Chair of the Washington Republican Party
- In office January 28, 2006 – January 27, 2007
- Preceded by: Chris Vance
- Succeeded by: Luke Esser

Personal details
- Born: 1948 (age 77–78) North Dakota, U.S.
- Alma mater: Walla Walla University (BA) Georgetown University (LLM) Whittier College (JD)

= Diane Tebelius =

Diane E. Tebelius (born 1948) is an American attorney and former federal prosecutor, Tebelius was the chair of the Washington State Republican Party from 2006 to 2007. In 2004, she ran in the Republican primary for election to Washington's 8th congressional district. In a field of four, she finished second behind popular King County Sheriff Dave Reichert who went on to win the general election.
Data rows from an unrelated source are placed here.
-- ==== Sys2Proof/Certificates/Slice0/Obligations.lean ====
section
/-! DEFINITION. Sys2Proof/Certificates/Slice0/Obligations.lean: the statements for the provers. `s.after n` is the address
after an instruction of n extension words, `s.operand ea sz` the value of an operand, `s.address ea sz` the address the
meanings use for it, `s.regsAfter ea sz` the registers with its postincrement or predecrement done. -/

section Obligations

open Sys2Proof Sys2Proof.Machine
open Sys2Proof.Dec (eaLen)

/-! ### Encoding (spec/30_encoding.md) -/

/-- R200 to R214, R239: the words of every instruction that has words decode to it, with every operand at every value its
fields admit, whatever follows. -/
def Obligations.DecodeEncode : Prop :=
  ∀ (i : Instr) (rest : List Byte), i.encodable = true →
    decodeBytes (bytesOf (encode i) ++ rest) = .ok (i, rest)

/-- The other direction: what decodes is an instruction the encoding admits, and its words are the bytes read. -/
def Obligations.EncodeDecode : Prop :=
  ∀ (bs rest : List Byte) (i : Instr), decodeBytes bs = .ok (i, rest) →
    i.encodable = true ∧ bs = bytesOf (encode i) ++ rest

/-- Words written out from the rows of R239: $41FA $0010 (R271), $5088 (R305), $70FF (R263), $48D7 $0103 (R275),
$4E7B $0C04 (R466), $A001 $0900 (R444), $4C41 $0802 (R430), $51FB $1234 $5678 (R392), $F4E8 (R472), $FBD0 $0003 (R475). -/
def Obligations.WordsOfTheTable : Prop :=
  decodeWords [0x41FA#16, 0x0010#16] = .ok (.lea (.pcDisp 0x0010#16) 0#3) ∧
  decodeWords [0x5088#16] = .ok (.addqL 0#3 (.an 0#3)) ∧
  decodeWords [0x70FF#16] = .ok (.moveq 0xFF#8 0#3) ∧
  decodeWords [0x48D7#16, 0x0103#16] = .ok (.movemStore 0x0103#16 (.ind 7#3)) ∧
  decodeWords [0x4E7B#16, 0x0C04#16] = .ok (.movec 0#4 0xC04#12) ∧
  decodeWords [0xA001#16, 0x0900#16] = .ok (.msacL 0#10 0#2 false false 0#4 1#4) ∧
  decodeWords [0x4C41#16, 0x0802#16] = .ok (.remsL 0#9 2#3 0#3 (.dn 1#3)) ∧
  decodeWords [0x51FB#16, 0x1234#16, 0x5678#16] = .ok (.trapfL 0x1234#16 0x5678#16) ∧
  decodeWords [0xF4E8#16] = .ok (.cpushl 0#3) ∧
  decodeWords [0xFBD0#16, 0x0003#16] = .ok (.wdebug 0x0003#16 (.ind 0#3))

/-- R202, R213, R214: the operation word alone decides whether there is an instruction, how many words it takes, and
which exception there is otherwise. -/
def Obligations.OpwordDecides : Prop :=
  ∀ (op a b c d : Word),
    match decode op a b with
    | .ok i => ∃ j, decode op c d = .ok j ∧ extLen j = extLen i ∧ extLen i ≤ 2
    | r => decode op c d = r

/-- R201: an operation word that selects no instruction raises vector 10 in line A, 11 in line F, else 4, with its own
address stacked and nothing changed before it. -/
def Obligations.UnassignedOpwords : Prop :=
  ∀ (op a b : Word) (s : State), s.CanEnter → (∀ i, decode op a b ≠ .ok i) →
    ∃ t, execDecoded (decode op a b) s = .next t ∧
      Enters s t (if op.extractLsb' 12 4 = 0xA#4 then 10#8 else if op.extractLsb' 12 4 = 0xF#4 then 11#8 else 4#8)
        0#4 s.cpu.pc

/-! ### Steps -/

/-- A step runs the decoded instruction: when nothing stands between the boundary and the instruction and the bytes at the
PC decode to `i`, the step is `exec i` after the fetch, then what follows an instruction (breakpoints, trace, single
step), and a fault if a transfer is never acknowledged (spec/20_memory.md R89). -/
def Obligations.StepRunsDecoded : Prop :=
  ∀ (s s1 : State) (i : Instr) (rest : List Byte), s.Ready s1 → s1.FetchPlain →
    decodeBytes (s1.codeBytes s1.cpu.pc 6) = .ok (i, rest) →
    ∃ u, Fetched s1 u (extLen i) ∧
      step s = checkStuck (match exec i u with
        | .next t => s1.endInstr t
        | .fault f => .fault f
        | .refused r => .refused r)

/-- R504, R646: where nothing is pending and no breakpoint can fire, the boundary goes on to the instruction with the state
as it was, but for the samples of the pins; that they are sampled once a step is the model's (log entry 39). -/
def Obligations.QuietBoundary : Prop :=
  ∀ s : State, s.Quiet → s.fresh.sample.boundary = .goOn s.fresh.sample ∧ s.fresh.sample.cpu = s.cpu ∧
    s.fresh.sample.ms = { s.ms with xfers := [], bus := [] } ∧ s.fresh.sample.dbg = s.dbg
==Personal life and education==
Tebelius was born in 1948 in North Dakota where she was raised on a wheat farm. She received a bachelor's degree in history from Walla Walla College. After teaching math in public schools, Tebelius earned a J.D. degree from Whittier College School of Law and a Master's degree in taxation from Georgetown University. In 1985, she married attorney Robert McCallum. They live in Bellevue, Washington.

==Career==
In 1981, Tebelius was hired as a special counsel to the United States Senate Committee on the Budget to work on President Ronald Reagan's first budget and tax proposal. In 1986, she became an assistant United States Attorney in Seattle, Washington. Tebelius retired as a prosecutor in 2006.